Admittedly this process would have been a lot easier and smoother if we had done this starting in the 1970s, but I digress.

This is neither possible nor desirable.

Have you tried actually reading his post?

The point is to liberate people from toil, not from work entirely. Star Trek replicators aren't happening anytime soon, and good luck convincing the Asian proletariat to continue laboring in the factories to produce commodities for you once revolutions start popping off.

Rationalisation of the economy on use-value lines and the elimination of the leisure class goes a long way, but your point about western luxury being built on the backs of the periphery of global capitalism is correct.
That's one of the reasons why I advocate for a market or a pseudo-market system as a transitionary period in the short term.
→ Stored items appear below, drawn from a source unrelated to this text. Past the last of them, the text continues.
/-- S6 and S7 of a request, from the state S5 leaves. -/
theorem endsFrom_responseWait {s w : State} {wrx frx : List Byte} {k : Nat} {es : List Event}
    (hrun : runRequest s = returnToIdle (settle (responseWait w))) (hf : RequestFrames s w) (ha : w.awake = true)
    (hl : w.polllim.toNat - w.pollcnt.toNat = s.respBound) (h : s.args.length ≤ 253) (hk : k < s.ackBound)
    (he : Attempts s.cfg.intervalMs.toNat s.ackProbe k es) (hs : w.link.sel = false)
    (e : s.link.Ext w.link (wakeEvents s wrx ++ (bracketEvents s.commandFrame frx ++
      (es ++ .ready (some true) :: bracketEvents s.ackProbe ackFrame)))) : EndsFrom s (runRequest s) := by
  obtain ⟨b, m, l, -, hm, hx⟩ := responseWait_cases w
  rw [hl] at hm hx
  have hP : w.respProbe = s.respProbe := by simp only [State.respProbe, hf.cfg]
  rw [hf.cfg, hP] at hx
  have hfr : ∀ e, RequestFrames s (returnToIdle (failEntry e (w.responded b m l))) :=
    fun e => hf.trans (by constructor <;> rfl)
  rcases hx with ⟨hr, hs4, e4⟩ | ⟨hmlt, ⟨hr, fs, e4, hft⟩ | ⟨hb, hs4, e4, hr⟩⟩
  · rw [hrun, hr]
    refine ⟨rfl, hfr _, _, ?_, .respTimeout wrx frx k m es h ⟨rfl, rfl, rfl⟩ hk hm he (hs4 hs)⟩
    simpa using e.trans e4
  · rw [hrun, hr]
    refine ⟨rfl, hfr _, _, ?_, .respFault wrx frx k m es fs h ⟨rfl, rfl, rfl⟩ hk hmlt he hft⟩
    simpa using e.trans e4
  · have hfail : ∀ e', (isFrameError e' = true ∨ e' = .opcodeMismatch) →
        responseWait w = .err e' (w.responded b m l) → EndsFrom s (runRequest s) := by
      intro e' he' hr
      rw [hrun, hr]
      refine ⟨rfl, hfr _, _, ?_, .read wrx frx b k m es h hk hmlt he hs4 hb rfl (.inr ⟨e', ⟨rfl, rfl, ?_⟩, he'⟩)⟩
      · simpa using e.trans e4
      · show (keepsAwake e' && w.awake) = keepsAwake e'
        rw [ha, Bool.and_true]
    cases hd : decodeFrame b with
    | err e' =>
      rw [hd] at hr
      refine hfail e' (.inl ?_) hr
      rcases decodeFrame_err_kind hd with rfl | rfl | rfl <;> rfl
    | ok x =>
      obtain ⟨tfi, p⟩ := x
      rw [hd] at hr
      simp only [acceptResponse] at hr
      rw [show (w.responded b m l).opcode = s.opcode from hf.opcode] at hr
      cases hc : correlate s.opcode tfi p with
      | err e' =>
        rw [hc] at hr
        refine hfail e' ?_ hr
        rcases correlate_err_kind hc with rfl | rfl
        · exact .inr rfl
        · exact .inl rfl
      | ok d =>
        rw [hc] at hr
        obtain ⟨rfl, rfl⟩ := correlate_eq_ok hc
        rw [hrun, hr]
        refine ⟨rfl, hf.trans (by constructor <;> rfl), _, ?_,
          .read wrx frx b k m es h hk hmlt he hs4 hb rfl (.inl ⟨rfl, ha, hd⟩)⟩
        simpa using e.trans e4

/-- S4 of a request, from the state S3 leaves. -/
theorem endsFrom_ackWait {s v : State} {wrx frx : List Byte} {n : Nat}
    (hrun : runRequest s = returnToIdle (settle
      ((ackWait n v).bind fun _ s => responseWait (enterResponseWait s)))) (hn : s.ackBound < n)
    (hf : RequestFrames s v) (ha : v.awake = true) (hc : v.pollcnt = 0) (hl : v.polllim = limit s.cfg (splitBudgets s.tmode s.t1 s.t2).1)
    (hr : limit v.cfg v.tresp = limit s.cfg (splitBudgets s.tmode s.t1 s.t2).2) (h : s.args.length ≤ 253)
    (hs : v.link.sel = false) (e : s.link.Ext v.link (wakeEvents s wrx ++ bracketEvents s.commandFrame frx)) :
    EndsFrom s (runRequest s) := by
  have hl' : v.polllim.toNat - v.pollcnt.toNat = s.ackBound := by rw [hl, hc]; rfl
  obtain ⟨a, k, l, -, hw⟩ := ackWait_cases n v (by rw [hc]; simp) (by omega)
  have hP : v.ackProbe = s.ackProbe := by simp only [State.ackProbe, hf.cfg]
  rw [AckWaitEnds, hl', hf.cfg, hP] at hw
  have hfr : ∀ e, RequestFrames s (returnToIdle (failEntry e (v.acked a k l))) :=
    fun e => hf.trans (by constructor <;> rfl)
  rcases hw with ⟨hw, hk, hs', es, e3, hat⟩ | ⟨hk, ⟨es, ⟨hw, rfl⟩ | ⟨hw, rfl⟩, hs', hat, e3⟩ | ⟨hw, es, fs, e3, hat, hft⟩⟩
  · rw [hrun, hw]
    refine ⟨rfl, hfr _, _, ?_, .ackTimeout wrx frx k es h ⟨rfl, rfl, rfl⟩ hk hat (hs' hs)⟩
    simpa using e.trans e3
  · refine endsFrom_responseWait (w := enterResponseWait (v.acked ackFrame k l)) (wrx := wrx) (frx := frx)
      (by rw [hrun, hw, bind_ok]) (hf.trans (by constructor <;> rfl)) ha ?_ h hk hat hs' (by simpa using e.trans e3)
    show (limit v.cfg v.tresp).toNat - 0 = _
    rw [hr]; rfl
  · rw [hrun, hw]
    refine ⟨rfl, hfr _, _, ?_, .nak wrx frx k es h ⟨rfl, rfl, ?_⟩ hk hat hs'⟩
    · simpa using e.trans e3
    · show (keepsAwake .nakReceived && v.awake) = keepsAwake .nakReceived
      rw [ha, Bool.and_true]
  · rw [hrun, hw]
    refine ⟨rfl, hfr _, _, ?_, .ackFault wrx frx k es fs h ⟨rfl, rfl, rfl⟩ hk hat hft⟩
    simpa using e.trans e3

/-- What REQUEST can do (R214): it ends in Idle, in one of the ways of `RequestOutcome`. -/
theorem runRequest_cases (s : State) : EndsFrom s (runRequest s) := by
  rcases startRequest_cases s with ⟨h, hr⟩ | ⟨h, ⟨wrx, l1, hr, e1, s1⟩ | ⟨ha, l, es, hr, e, hf⟩⟩
  · have ht : runRequest s = returnToIdle (failEntry .payloadTooLarge (storeBudgets s)) := by
      rw [runRequest, requestBody_eq, hr]; rfl
    rw [ht]
    exact ⟨rfl, by constructor <;> rfl, [], .refl _, .tooLarge h rfl rfl (by simp [keepsAwake]) rfl⟩
  · rcases sendFrame_cases (((s.encoded.setAwake true).setLink l1).setPhase .wokenUp) with
      ⟨frx, l2, h2, -, e2, s2⟩ | ⟨l2, es, h2, e2, hf⟩
    · have e2' : l1.Ext l2 (bracketEvents s.commandFrame frx) := e2
      refine endsFrom_ackWait (s := s) (wrx := wrx) (frx := frx)
        (v := enterAckWait
          (((((s.encoded.setAwake true).setLink l1).setPhase .wokenUp).setLink l2).setPhase .frameSent))
        (by rw [runRequest, requestBody_eq, hr, bind_ok, sendCommand, h2, bind_ok, bind_ok, afterSend])
        (by simp [State.encoded]) (by constructor <;> simp [State.encoded]) (by simp) (by simp)
        (by simp [State.encoded]) (by simp [State.encoded]) h s2 (by simpa using e1.trans e2')
    · have ht : runRequest s = returnToIdle (failEntry .busFault
          ((((s.encoded.setAwake true).setLink l1).setPhase .wokenUp).setLink l2)) := by
        rw [runRequest, requestBody_eq, hr, bind_ok, sendCommand, h2]; rfl
      rw [ht]
      exact ⟨rfl, by constructor <;> simp [State.encoded], _, e1.trans e2, .sendFault wrx es h ⟨rfl, rfl, rfl⟩ hf⟩
  · have ht : runRequest s = returnToIdle (failEntry .busFault (s.encoded.setLink l)) := by
      rw [runRequest, requestBody_eq, hr]; rfl
    rw [ht]
    exact ⟨rfl, by constructor <;> rfl, es, e, .wakeFault es h ha ⟨rfl, rfl, rfl⟩ hf⟩

/-! ### REQUEST as an instruction -/

/-- REQUEST in Idle runs (R328). -/
theorem exec_request {s : State} (h : s.phase = .idle) : exec .request s = .next (runRequest s) := by
  rw [exec, execRequest, if_neg (by simp [State.busy, h])]

/-- REQUEST answers a next state in Idle alone (R28, R328). -/
theorem exec_request_next {s t : State} (h : exec .request s = .next t) : s.phase = .idle ∧ t = runRequest s := by
  rw [exec, execRequest] at h
  split at h
  · cases h
  · rename_i hb
    injection h with h
    refine ⟨?_, h.symm⟩
    by_contra hp
    exact hb (by simp [State.busy, hp])

/-! ### With the answers given -/

/-- S0 to S2 where no primitive faults (R216 to R218). -/
theorem requestBody_sent {s : State} {w f rest : List Answer} {fb : List Byte} (h : s.args.length ≤ 253)
    (hs : s.link.script = w ++ (f ++ rest)) (h1 : s.awake = true → w = [])
    (h2 : s.awake = false → ∃ wb, Hands wb w) (hf : Hands fb f) :
    ∃ wrx frx l, l.script = rest ∧ l.sel = false ∧ l.elapsedMs = s.link.elapsedMs ∧
      l.calls = s.link.calls + (if s.awake then 0 else 3) + 3 ∧
      l.trace = s.link.trace ++ wakeEvents s wrx ++ bracketEvents s.commandFrame frx ∧
      requestBody s = afterSend (((s.encoded.setAwake true).setPhase .frameSent).setLink l) := by
  have he : loadFrame s.opcode s.args (storeBudgets s) = .ok () s.encoded := by
    rw [loadFrame, encodeFrame_ok _ (by simp; omega)]; rfl
  have hsend : ∀ u : State, u.link.script = f ++ rest → ∃ frx,
      sendCommand u = .ok () ((u.setPhase .frameSent).setLink (u.link.afterBracket u.txbuf frx)) := fun u hu =>
    ⟨_, by rw [sendCommand, sendFrame, bracket_hands _ discard_storesBuffer hu hf]; rfl⟩
  rw [requestBody_eq, startRequest, he, bind_ok, wakeIfNeeded]
  unfold wakeEvents
  cases ha : s.awake with
  | true =>
    have := h1 ha
    subst this
    rw [if_pos (show s.encoded.awake = true from ha), bind_ok, bind_ok]
    obtain ⟨frx, hse⟩ := hsend (s.encoded.setPhase .wokenUp) (by simpa [State.encoded] using hs)
    rw [hse, bind_ok]
    refine ⟨[], frx, s.link.afterBracket s.commandFrame frx, afterBracket_rest (by simpa using hs) hf, rfl, rfl, rfl,
      by simp, ?_⟩
    have : s.encoded = s.encoded.setAwake true := by rw [← ha]; rfl
    rw [← this]; rfl
  | false =>
    obtain ⟨wb, hw⟩ := h2 ha
    rw [if_neg (show ¬ s.encoded.awake = true by rw [show s.encoded.awake = s.awake from rfl, ha]; simp)]
    obtain ⟨wrx, hwe⟩ : ∃ wrx, wakeStep s.encoded =
        .ok () ((s.encoded.setAwake true).setLink (s.link.afterBracket s.cfg.wakeSeq wrx)) :=
      ⟨_, by rw [wakeStep, bracket_hands _ discard_storesBuffer (s := s.encoded) hs hw]; rfl⟩
    have h3 : (s.link.afterBracket s.cfg.wakeSeq wrx).script = f ++ rest := afterBracket_rest hs hw
    obtain ⟨frx, hse⟩ := hsend
      (((s.encoded.setAwake true).setLink (s.link.afterBracket s.cfg.wakeSeq wrx)).setPhase .wokenUp) h3
    rw [hwe, bind_ok, bind_ok, hse, bind_ok]
    exact ⟨wrx, frx, (s.link.afterBracket s.cfg.wakeSeq wrx).afterBracket s.commandFrame frx,
      afterBracket_rest h3 hf, rfl, rfl, rfl, by simp, rfl⟩

/-- The ACK wait where the signal is true after n failed attempts and six bytes are read (R222). -/
theorem ackWait_read {v : State} {q a rest : List Answer} {r : Answer} {b : List Byte} {n : Nat} (m : Nat)
    (hs : v.link.script = q ++ r :: (a ++ rest)) (hq : Quiet n q) (hn : n < v.polllim.toNat - v.pollcnt.toNat)
    (hr : Raised r) (ha : Hands b a) (hb : b.length = 6) :
    ∃ l, l.script = rest ∧ l.sel = false ∧ l.elapsedMs = v.link.elapsedMs + n * v.cfg.intervalMs.toNat ∧
      l.calls = v.link.calls + 2 * n + 4 ∧
      l.trace = v.link.trace ++ waitEvents v.cfg.intervalMs.toNat n ++ [.ready (some true)] ++
        bracketEvents v.ackProbe b ∧
      ackWait (m + 1) v =
        match ackMatch b with
        | .ack => .ok () (v.acked b n l)
        | .nak => .err .nakReceived (v.acked b n l)
        | .neither => (failedAttempt (v.acked b n l)).bind fun _ s => ackWait m s := by
  have hsc : ((v.link.afterWait v.cfg.intervalMs.toNat n).afterRaised).script = a ++ rest := by
    have := waited_script hs hq
    simp [State.waited] at this
    simp [this]
  have h2 : readAck ((v.waited n).setLink (v.link.afterWait v.cfg.intervalMs.toNat n).afterRaised) =
      .ok () (v.acked b n (((v.link.afterWait v.cfg.intervalMs.toNat n).afterRaised).afterBracket v.ackProbe b)) := by
    rw [readAck, bracket_hands _ storeAck_storesBuffer (as := a) (rest := rest) hsc ha, List.length_replicate, ← hb,
      padReceived_full, hb]
    rfl
  refine ⟨((v.link.afterWait v.cfg.intervalMs.toNat n).afterRaised).afterBracket v.ackProbe b,
    afterBracket_rest hsc ha, rfl, rfl, by simp, by simp, ?_⟩
  rw [ackWait, poll_isReady hs hq hn hr, bind_ok]
  simp only [h2, bind_ok]
  rfl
Capitalism could not survive de-globalization the rate of profit has declined too much to allow for mass production at first world wage levels. The capitalist class will never tolerate a return to post-war levels of economic protection and capital mobility, the claim by the right that they will do this is a fraud (see Trump.)

Its either a continuation of the current globalizing trajectory or revolution, there is no returning to Keynesian protectionism.

Why is it so hard for environmentalists to conceptualize the idea that we can maintain our standard of living while doing less harm to the environment.

Fucking Thoreau tier

What sort of changes are you talking about?

Because I can agree or disagree with that statement. Many people think that just because capitalism has evolved in its productive forces during the past 150 years, concepts like relations of production no longer apply. That I disagree with.

But I do think that a lot of new techniques and tools have been developed in order to keep the employees separated from each other, which means the concentration of the proletariat under capitalism that Marx described no longer implies an increasingly unified working class from a social point of view. New techniques are needed, and we should invest on adapting the Party to become a social milieu in itself, to supply the social and communal needs that liberalism's atomization has destroyed.

Good, work must be abolished. After that, we abolish money.

not an argument

Perhaps we need to live like the Amish, form movements that are completely OFF-GRID, and go back to total self-sufficiency, living off the land. That, or just join up with Amish groups and defect from what we (or others) consider the "norm" of society.

Industrial workers are declining, but people holding wage jobs have not declined that significantly, especially the group of people we call the precariat now – they're at the front line of trade union struggles like $15 hour living wage battle.

That's not even accounting for the new ways in which we can organize the unemployed in democratic struggles.

Is this a joke or have you never been within a country mile of HR?

This.

The proletariat is the only class capable of overthrowing the bourgeois. They aren't revolutionary now but they will be when capitalism collapses from its own inherent flaws.

there's a difference between a skilled factory machinist and a fresh from the farms garment sower though.

Just look at Bernie and Corbyn and Melenchon. The alt right is just the hangover expected after the neoliberal stupor - it is an attempt to scale the logic of a political system built for sectarian squabbles between Republicans and Democrats over culture to the real world of faceless economic forms and political structures, where, by virtue of its illiteracy and analytical impotency, it is easily diverted to support the establishment. It'll end if we show them the alternative to it. Even if he's not what brings us socialism (far, far from it), we need another Bernie, one with social access to the base of the Right, to complete this process.